Wind flicked at the side of Logen’s face. Ferro’s foot slapped against the edge of the roof, and then she was in the air. His jaw hung open as he watched her fly away, back arched, arms and legs flailing. She landed on a flat roof, grey lead streaked with green moss, rolled once then came up smoothly to her feet.

Logen licked his lips, pointed at his chest. She nodded. The flat roof was ten feet below, but there might have been twenty feet of empty air between him and it, and it was a long way down. He backed away slowly, giving himself a good run-up. He sucked in a couple of deep breaths, closed his eyes for a moment.

It would be perfect, in a way, if he fell. No songs, no stories. Just a bloody smear on a road somewhere. He started running. His feet thumped on the stone. The air whistled in his mouth, plucked at his torn clothes. The flat roof came flying up towards him. He landed with a shuddering impact, rolled once just as Ferro had done, stood up beside her. He was still alive.

“Hah!” he shouted. “What d’you think of that?”

There was a creaking sound, then a cracking, then the roof gave way under Logen’s feet. He grabbed despairingly at Ferro as he fell and she slid through after him, helpless. He tumbled in the air for a sickening moment, wailing, hands clutching at nothing. He crashed down on his back.

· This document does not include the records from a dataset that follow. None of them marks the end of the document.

-- ==== Sys2Proof/Machine/Coherence.lean ====
section
/-! DEFINITION. The directory (R336–R345, R348): requests performed at the home slice under its line lock, invalidations
and acknowledgements, leases, rebuilding, rebalancing and boundaries (R331, R334). Values are in memory (log entry 6);
copies and entries say who holds a line and how. -/

namespace Sys2Proof.Machine

/-! ## Transactions (R328, R340, R341) -/

/-- Takes a request out of the queue. -/
def State.dropReq (s : State) (r : HomeReq) : State :=
  { s with coh := { s.coh with reqs := s.coh.reqs.filter (fun (x : HomeReq) => decide (x ≠ r)) } }

/-- The answer that a peer's operation calls for (R420): the line shared, the line to own, an acknowledgement, or that the
write is performed. -/
def answerOp (op : Nat) : Nat :=
  match op with
  | 0x00 => 0x10
  | 0x01 => 0x11
  | 0x02 => 0x12
  | _ => 0x13

/-- The strong stores that a write packet names: place and size (R136, log entry 14). -/
def strongOf (misc base : Nat) : List (Nat × Nat) :=
  ((List.range 3).map (fun i => misc / 4096 ^ i % 4096)).filterMap (fun x =>
    if x % 32 = 0 then none else some (base + x / 32, x % 32))

/-- Strong accesses of another device's teams reach their home one after another (R136); the mask of those that meet a granule
recorded with another size. -/
def State.noteFar : List (Nat × Nat) → State → State × Nat
  | [], s => (s, 0)
  | x :: xs, s =>
    let r := State.noteFar xs (s.noteStrong 0 x.1 x.2)
    (r.1, (if s.mixes x.1 x.2 then 1 else 0) + 2 * r.2)

/-- Answers a peer whose request has been performed as one of a kind (R340, R420): the line with its lease, the line to own where the
peer held it no more, or no data; in MISC, which of its strong accesses met another size (R136, log entry 14). -/
def State.replyPeer (s : State) (kind : Req) (k : Packet) (line : Nat) (stamp : BitVec 16) : State :=
  let op := if k.op = 0x02 ∧ kind ≠ .upgrade then 0x11 else answerOp k.op
  let bs := if op = 0x13 ∨ op = 0x12 then [] else cellBytes s.mem (line * 128) 128
  let n := if op = 0x13 ∨ op = 0x10 then State.noteFar (strongOf k.misc (line * 128)) s else (s, 0)
  let misc := if op = 0x13 then n.2 else if op = 0x10 then stamp.toNat + 65536 * n.2 else 0
  if bs ≠ [] && s.poisoned (line * 128) 128 then
    n.1.sendTo k.src (some k.pa) (mkPacket k.ctx s.fab.dev k.src 1 0x14 k.tag 0 k.pa [])
  else n.1.sendTo k.src (some k.pa) (mkPacket k.ctx s.fab.dev k.src 1 op k.tag misc k.pa bs)

/-- An acknowledgement to a peer (R420). -/
def State.ackPeer (s : State) (k : Packet) (misc : Nat) : State :=
  s.sendTo k.src (some k.pa) (mkPacket k.ctx s.fab.dev k.src 1 0x12 k.tag misc k.pa [])

/-- The transfers of a streamer whose line is held now and that may be written there (R208, R210). -/
def State.grantHold (s : State) (agent line : Nat) : State :=
  { s with xfers := s.xfers.map (fun (x : Xfer) =>
      if 256 + x.core == agent && lineOf x.dst == line && x.viaHome && !x.done && s.mayHold x then
        { x with granted := true } else x) }

/-- The entry after an invalidation of every other copy: the cores that watch on as sharers, W with them (R341). -/
def DirEntry.watchedBy (e : DirEntry) (watchers : List Nat) : DirEntry :=
  watchers.foldl DirEntry.addSharer { e.noSharers with w := decide (watchers ≠ []) }

/-- The entry after a write by an agent: its owner. A write that a peer's proxy sends through leaves the proxy a sharer, or the
owner that it was (R427). -/
def State.ownedBy (s : State) (t : Txn) (through : Bool) : State :=
  let was := s.dirEntry t.line
  let e := was.watchedBy t.watchers
  if through && !(was.st == .dx && decide (was.owner.toNat = t.agent)) then
    (s.dropCopy t.agent t.line).setDir t.line
      ({ e with st := .ds, owner := 0, stamp := s.nextStamp e t.stamp }.addSharer t.agent)
  else (s.setCopy t.agent t.line .m 0).setDir t.line { e with st := .dx, owner := BitVec.ofNat 9 t.agent }

/-- A slice whose boundary has risen takes its ways once nothing stands there (R334, R339). -/
def State.growDone (s : State) (line : Nat) : State :=
  let slice := s.lineSlice line
  if s.coh.reqs.any (fun r => r.kind == .drop && s.lineSlice r.line == slice) ||
      s.coh.txns.any (fun t => t.kind == .drop && s.lineSlice t.line == slice) then s
  else s.takeWays slice

/-- A bridge has its line (R388): the half that the host asked for, and its bytes for the host; `dirty` where the owner that forwarded
it had written it. -/
def State.bridgeFill (s : State) (agent line : Nat) (dirty : Bool) : State :=
  let port := agent - 450
  let p := s.hostPort port
  match p.lines.find? (fun b => b.line == line), s.copyAt agent line with
  | some b, some k =>
    let st : BState := match k.st with
      | .s => .s
      | .o => .o
      | _ => .x
    match b.wantHalf with
    | none => s.setHostPort port { p with lines := p.lines.map (fun x => if x = b then { b with b := st, dirty := b.dirty || dirty } else x) }
    | some (h, own) =>
      let half : HalfState := if own then .a else .s
      let b' : BridgeLine := { b with
        b := st
        dirty := b.dirty || dirty
        wantHalf := none
        h0 := if h = 0 then half else b.h0
        h1 := if h = 0 then b.h1 else half }
      s.setHostPort port { p with
        lines := p.lines.map (fun x => if x = b then b' else x)
        answers := p.answers ++ [(line * 128 + 64 * h, cellBytes s.mem (line * 128 + 64 * h) 64)] }
  | none, some k =>
    let e := s.dirEntry line
    (s.dropCopy agent line).setDir line
      (if k.st == .s then { e.dropSharer agent with st := if (e.dropSharer agent).shared || e.owned then e.st else .di }
       else { e with st := if e.shared then .ds else .di, owner := 0 })
  | _, none => s

/-- Whether a hold, a copy of its issuer, or an earlier entry of the core keeps an entry of the store path back (R146, R192, R208). -/
def State.pathBlocked (s : State) (e : StoreEntry) : Bool :=
  !s.holdsMet e || e.tags.any (fun g => s.copiesOpen g.team g.seq) ||
    (s.path.takeWhile (fun x => decide (x ≠ e))).any (fun x => x.core == e.core && x.meets e)

/-- The loads and atomics of a core that wait for a line and can be performed now are, in order (R155, R342). -/
def State.fillLoads (core line : Nat) : List Load → State → State
  | [], s => s
  | l :: ls, s =>
    State.fillLoads core line ls
      (if (l.kind.rmw || l.kind.reads) && l.value.isNone && !l.space.remote && s.coreOf l.team == core && lineOf l.loc == line &&
          s.loads.contains l && s.loadReady l then s.settleLoad l else s)

/-- The entries of a core's store path for a line that it owns now are performed, in order, as far as nothing keeps them back
(R137, R192). -/
def State.fillStores (core line : Nat) : List StoreEntry → State → State
  | [], s => s
  | e :: es, s =>
    State.fillStores core line es
      (if e.core == core && lineOf e.loc == line && s.coherent e.space e.loc && decide (e.space ≠ .chip) && s.path.contains e &&
          decide (e.hold = []) && !s.pathBlocked e && s.owns core line then (s.performNow e).dirtyLine core line else s)

/-- What a request leaves for its agent: a bridge serves its host; a core performs the loads, atomics and stores that have waited
for the line. -/
def State.filled (t : Txn) (s : State) : State :=
  if t.agent = 450 ∨ t.agent = 451 then s.bridgeFill t.agent t.line (t.grant == .m)
  else if 192 ≤ t.agent then s
  else
    let s := State.fillLoads t.agent t.line s.loads s
    if s.owns t.agent t.line then State.fillStores t.agent t.line s.path s else s

/-- The agent number under which an uncorrectable entry is rebuilt (R348). -/
def rebuildAgent : Nat := 509

/-- The cores whose walkers watch a line for spilled bobbins (R171). -/
def State.watchingCores (s : State) (line : Nat) : List Nat :=
  (List.range 192).filter (fun c => s.teams.any (fun t => t.live && s.teamCore t == c &&
    t.bindings.any (fun b => lineOf b.2.loc == line && b.2.spilled)))

/-- An entry that no agent holds, DI with its watchers declared anew (R348). -/
def State.rebuilt (s : State) (line : Nat) : DirEntry := DirEntry.empty.watchedBy (s.watchingCores line)

/-- A line given up: evicted by its home, kept after a recall, or its entry rebuilt (R339, R348). -/
def State.dropped (s : State) (agent line : Nat) : State :=
  let s := if agent = homeAgent then (s.setDir line DirEntry.empty).l2Leave line
    else if agent = rebuildAgent then s.setDir line (s.rebuilt line)
    else s
  s.growDone line

/-- The entry that the owner's answer to a forwarded read leaves (R340, R342): it keeps the line in O, shares it, or has it no
more. -/
def DirEntry.forwarded (e : DirEntry) (grant : CopyState) : DirEntry :=
  match grant with
  | .o => { e.dropSharer e.owner.toNat with st := .do_ }
  | .s => { e with st := .ds, owner := 0 }.addSharer e.owner.toNat
  | _ => e.ownerGone

/-- A read granted (R340, R342): exclusive where no other copy is left, else shared with a lease; a matrix load pipe's shared
always (R8). The expiry is that of the time at which the home performed it (R343, R352). -/
def State.granted (s : State) (t : Txn) : State :=
  let was := s.dirEntry t.line
  let e := if was.owned then was.forwarded t.grant else was
  if e.st == .di && t.kind != .pipe then
    (s.setCopy t.agent t.line .e 0).setDir t.line { e with st := .dx, owner := BitVec.ofNat 9 t.agent }
  else
    (s.setCopy t.agent t.line .s t.stamp).setDir t.line
      ({ e with st := if e.st == DirState.do_ then DirState.do_ else DirState.ds, stamp := s.nextStamp e t.stamp }.addSharer t.agent)

/-- A request is complete: every answer has arrived. A recall that it needed puts it back to the queue's head. An agent whose
unit has been lost meanwhile gets no copy, and the bytes of its write are performed (R198). -/
def State.complete (s : State) (t : Txn) : State :=
  let s := { s with coh := { s.coh with txns := s.coh.txns.filter (fun (x : Txn) => decide (x ≠ t)) } }
  let e := s.dirEntry t.line
  let reply (s : State) : State := match t.pkt with
    | some k => s.replyPeer t.kind k t.line t.stamp
    | none => s
  let on := s.agentOn t.agent
  if e.st == .dh && !(t.kind == .getH && e.owner.toNat == t.agent) then
    let s := s.releaseHold e.owner.toNat t.line
    if t.kind == .drop && t.agent == recallAgent then s.growDone t.line
    else { s with coh := { s.coh with reqs := ⟨t.kind, t.agent, t.line, t.cells, t.tags, t.pkt⟩ :: s.coh.reqs } }
  else
    match t.kind with
    | .getS => if on then reply (s.granted t) else if e.owned then s.setDir t.line (e.forwarded t.grant) else s
    | .pipe => if on then s.granted t else if e.owned then s.setDir t.line (e.forwarded t.grant) else s
    | .getH =>
      if !on then s.setDir t.line { e.watchedBy t.watchers with st := .di, owner := 0 }
      else if e.st == .dh then s.grantHold t.agent t.line
      else ((s.setCopy t.agent t.line .h 0).setDir t.line
        { e.watchedBy t.watchers with st := .dh, owner := BitVec.ofNat 9 t.agent }).grantHold t.agent t.line
    | .drop => s.dropped t.agent t.line
    | .watch => s
    | .renew => s
    | .evict => s
    | .writeback => s
    | _ =>
      let s := if t.cells = [] then s else s.perform t.cells 0 none t.notified
      if on then reply (s.ownedBy t (decide (464 ≤ t.agent) && t.pkt.any (fun k => decide (k.op = 0x04))))
      else s.setDir t.line { e.watchedBy t.watchers with st := .di, owner := 0 }

/-- A request is complete, and its agent has what it asked for. -/
def State.finish (s : State) (t : Txn) : State := State.filled t (s.complete t)

/-- Whether a request in progress invalidates its line (R342). -/
def Req.invalidates : Req → Bool
  | .getM => true
  | .upgrade => true
  | .getH => true
  | .drop => true
  | _ => false

/-- Whether what an agent has sent reaches the home after the home has begun with a request that concerns it (R342): a notice or a
renewal after an invalidation of its line, a notice or a writeback of an agent that is asked for the line. -/
def HomeReq.crosses (x r : HomeReq) (asked : List Nat) : Bool :=
  x.line == r.line && (match x.kind with
    | .evict => r.kind.invalidates || asked.contains x.agent
    | .writeback => asked.contains x.agent
    | .renew => r.kind.invalidates
    | _ => false)

/-- Notices and renewals that cross a request are dropped, a peer's renewal with an answer that renews nothing; a writeback is taken as
the answer, its bytes written (R342). -/
def State.crossed (s : State) (r : HomeReq) (asked : List Nat) : State :=
  let hit := s.coh.reqs.filter (fun x => x.crosses r asked)
  if hit = [] then s
  else
    hit.foldl (fun s x =>
      let s := if x.cells = [] then s else s.perform x.cells 0 none []
      match x.kind, x.pkt with
      | .writeback, some k => s.ackPeer k 0
      | .renew, some k => s.ackPeer k s.units.toNat
      | _, _ => s)
      { s with coh := { s.coh with reqs := s.coh.reqs.filter (fun x => !x.crosses r asked) } }

/-- Sends the messages of a request and waits for their answers; with none to wait for it is complete. The expiry that it may grant is
fixed now (R343, R352). -/
def State.openTxn (s : State) (r : HomeReq) (msgs : List (MsgKind × Nat)) : State :=
  let s := s.crossed r (msgs.map (fun m => m.2))
  let t : Txn := ⟨r.kind, r.agent, r.line, msgs.length, 0, r.cells, r.tags, [], [], .e, r.pkt, s.grantStamp r.agent⟩
  let s := { s with coh := { s.coh with
    txns := s.coh.txns ++ [t]
    msgs := s.coh.msgs ++ msgs.map (fun m => ⟨m.1, m.2, r.line, r.agent, false⟩) } }
  if msgs = [] then s.finish t else s

/-- The sharers that a write has to invalidate: none once their lease has expired and no walker watches (R343). A bridge whose host
still holds a half is asked all the same: the host's halves have no lease (R388). -/
def State.writeTargets (s : State) (e : DirEntry) (line agent : Nat) : List Nat :=
  if s.leaseOver e.stamp && !e.w then
    (s.sharers e).filter (fun a => decide (a ≠ agent) && (a == 450 || a == 451) &&
      (s.hostPort (a - 450)).lines.any (fun b => b.line == line && b.held))
  else (s.sharers e).filter (fun a => decide (a ≠ agent) && !(e.owned && decide (e.owner.toNat = a)))

/-- A renewal at its home (R340, R343): a line that is shared no more gets none. -/
def State.renewLease (s : State) (r : HomeReq) : State :=
  let e := s.dirEntry r.line
  if e.st == .ds || e.st == .do_ then
    let longer (k : Copy) : Copy := if k.agent == r.agent && k.line == r.line && !k.managed && k.st == .s then
        { k with stamp := s.later k.stamp (s.grantStamp r.agent) } else k
    let s := { s with coh := { s.coh with copies := s.coh.copies.map longer } }
    s.setDir r.line { e with stamp := s.nextStamp e (s.grantStamp r.agent) }
  else s

/-- A renewal's answer to a peer's proxy: the new expiry, or none where the line is shared no more (R343, R425). -/
def State.renewPeer (s : State) (r : HomeReq) : State :=
  let e := s.dirEntry r.line
  match r.pkt with
  | none => s.renewLease r
  | some k =>
    let on := (e.st == .ds || e.st == .do_) && (s.sharers e).contains r.agent
    (if on then s.renewLease r else s).ackPeer k (if on then s.grantStamp r.agent else s.units).toNat

/-- A dirty line comes home (R340): its bytes, where a packet brought them, and the owner gone from the entry. -/
def State.wroteLine (s : State) (r : HomeReq) : State :=
  let s := if r.cells = [] then s else s.perform r.cells 0 none []
  let s := (s.dropCopy r.agent r.line).setDir r.line ((s.dirEntry r.line).wroteBack r.agent)
  match r.pkt with
  | some k => s.ackPeer k 0
  | none => s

Logen coughed on choking dust, shook his head, shifted painfully. He was in a room, inky dark after the brightness outside. Dust was filtering down through the light from the ragged hole in the roof above. There was something soft under him. A bed. It had half collapsed, leaning at an angle, blankets covered in broken plaster. There was something across his legs. Ferro. He snorted a gurgling laugh to himself. In bed with a woman again, at last. Unfortunately it wasn’t quite what he’d been hoping for.

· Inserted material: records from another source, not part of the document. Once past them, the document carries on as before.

-- ==== Sys2Proof/Machine/CoreEvents.lean ====
section
/-! DEFINITION. What happens in a core beside its instructions: data returns, the store path drains, refresh, errors,
answers of fault service and of services (R24, R27, R137, R189, R192, R198, R242, R363, R408, R411). -/

namespace Sys2Proof.Machine

/-! ## Returning data (R25, R27, R137) -/

/-- Replaces the load at a place of the list. -/
def State.setLoad (s : State) (k : Nat) (l : Load) : State := { s with loads := s.loads.set k l }

/-- Removes the load at a place of the list. -/
def State.dropLoad (s : State) (k : Nat) : State := { s with loads := s.loads.eraseIdx k }

/-- The first of two words of a load that reach an 8-byte binding together with word `w` (R161). -/
def State.pairWord (s : State) (l : Load) (w : Nat) : Option (Nat × Nat × Nat × Binding) :=
  let dest (i : Nat) : Option Dest :=
    if l.kind.throughDests l.dests = [] then none else (l.dests.find? (fun d => d.1 == i)).map (fun d => d.2)
  [w, w - 1].findSome? (fun i =>
    ((s.team? l.team).bind (fun t => t.pairOver (dest i) (dest (i + 1)))).map (fun x => (i, x)))

/-- Delivers word `w` of a load whose value is known. -/
def State.returnWord (s : State) (k w : Nat) (l : Load) : State :=
  match s.pairWord l w with
  | some (i, x) =>
    let rest := l.dests.filter (fun d => decide (d.1 ≠ i ∧ d.1 ≠ i + 1))
    let s := if rest = [] then s.dropLoad k else s.setLoad k { l with dests := rest }
    s.deliverPair l x (l.word i) (l.word (i + 1))
  | none =>
    let rest := l.dests.filter (fun d => decide (d.1 ≠ w))
    let s := if rest = [] then s.dropLoad k else s.setLoad k { l with dests := rest }
    (l.dests.filter (fun d => decide (d.1 = w))).foldl (fun s d => s.deliver l d.2 (l.word d.1)) s

/-- An arrival is performed once everything before it is complete at its scope (R257) and its home can act on the word; its token
is delivered at once, an overrun is raised at the next boundary (R256). -/
def State.performArrive (s : State) (k m : Nat) (l : Load) : State :=
  if !s.accessesDone l.team l.seq l.scope || s.wordBusy l.loc || s.copiesOpen l.team l.seq then s
  else
    let s := (s.recallCopies l.loc 16).forceRange (s.coreOf l.team) l.team l.loc 16
    let tok := tokenOf (cellNat s.mem l.loc 8)
    let r := s.arriveAt l.loc m none
    let s := r.1.dropLoad k
    let s := if r.2 = .overrun then s.modTeam l.team (fun t => t.keepTrap (tBAROVER 0)) else s
    l.dests.foldl (fun s d => s.deliver l d.2 tok) s

/-- The answer of an engine's register: one state of it, whatever words it returns in (R92, R205). -/
def State.returnEngine (s : State) (k w : Nat) (l : Load) (value : Wg → Nat) : State :=
  match l.value, s.wg? (s.issuerWg l.team) with
  | some _, _ => s.returnWord k w l
  | none, some g =>
    let l' := { l with value := some (BitVec.ofNat 128 (value g)) }
    (s.setLoad k l').returnWord k w l'
  | none, none => s.dropLoad k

“Stupid fucking pink!” she snarled, scrabbling off him and over to the door, bits of wood and plaster sliding off her dusty back. She hauled on the doorknob. “Locked! It’s—” Logen crashed past her, ripping the door off its hinges and sprawling out into the corridor beyond.

Ferro sprang over him. “Up, pink, up!” A handy-looking length of wood had split from the edge of the door, a couple of nails sticking out of the end. Logen snatched it up in his hand. He struggled to his feet, stumbled down the corridor a few paces, came to a junction. A shadowy hallway stretched away to either side. Small windows cast sharp pools of light on the dark matting.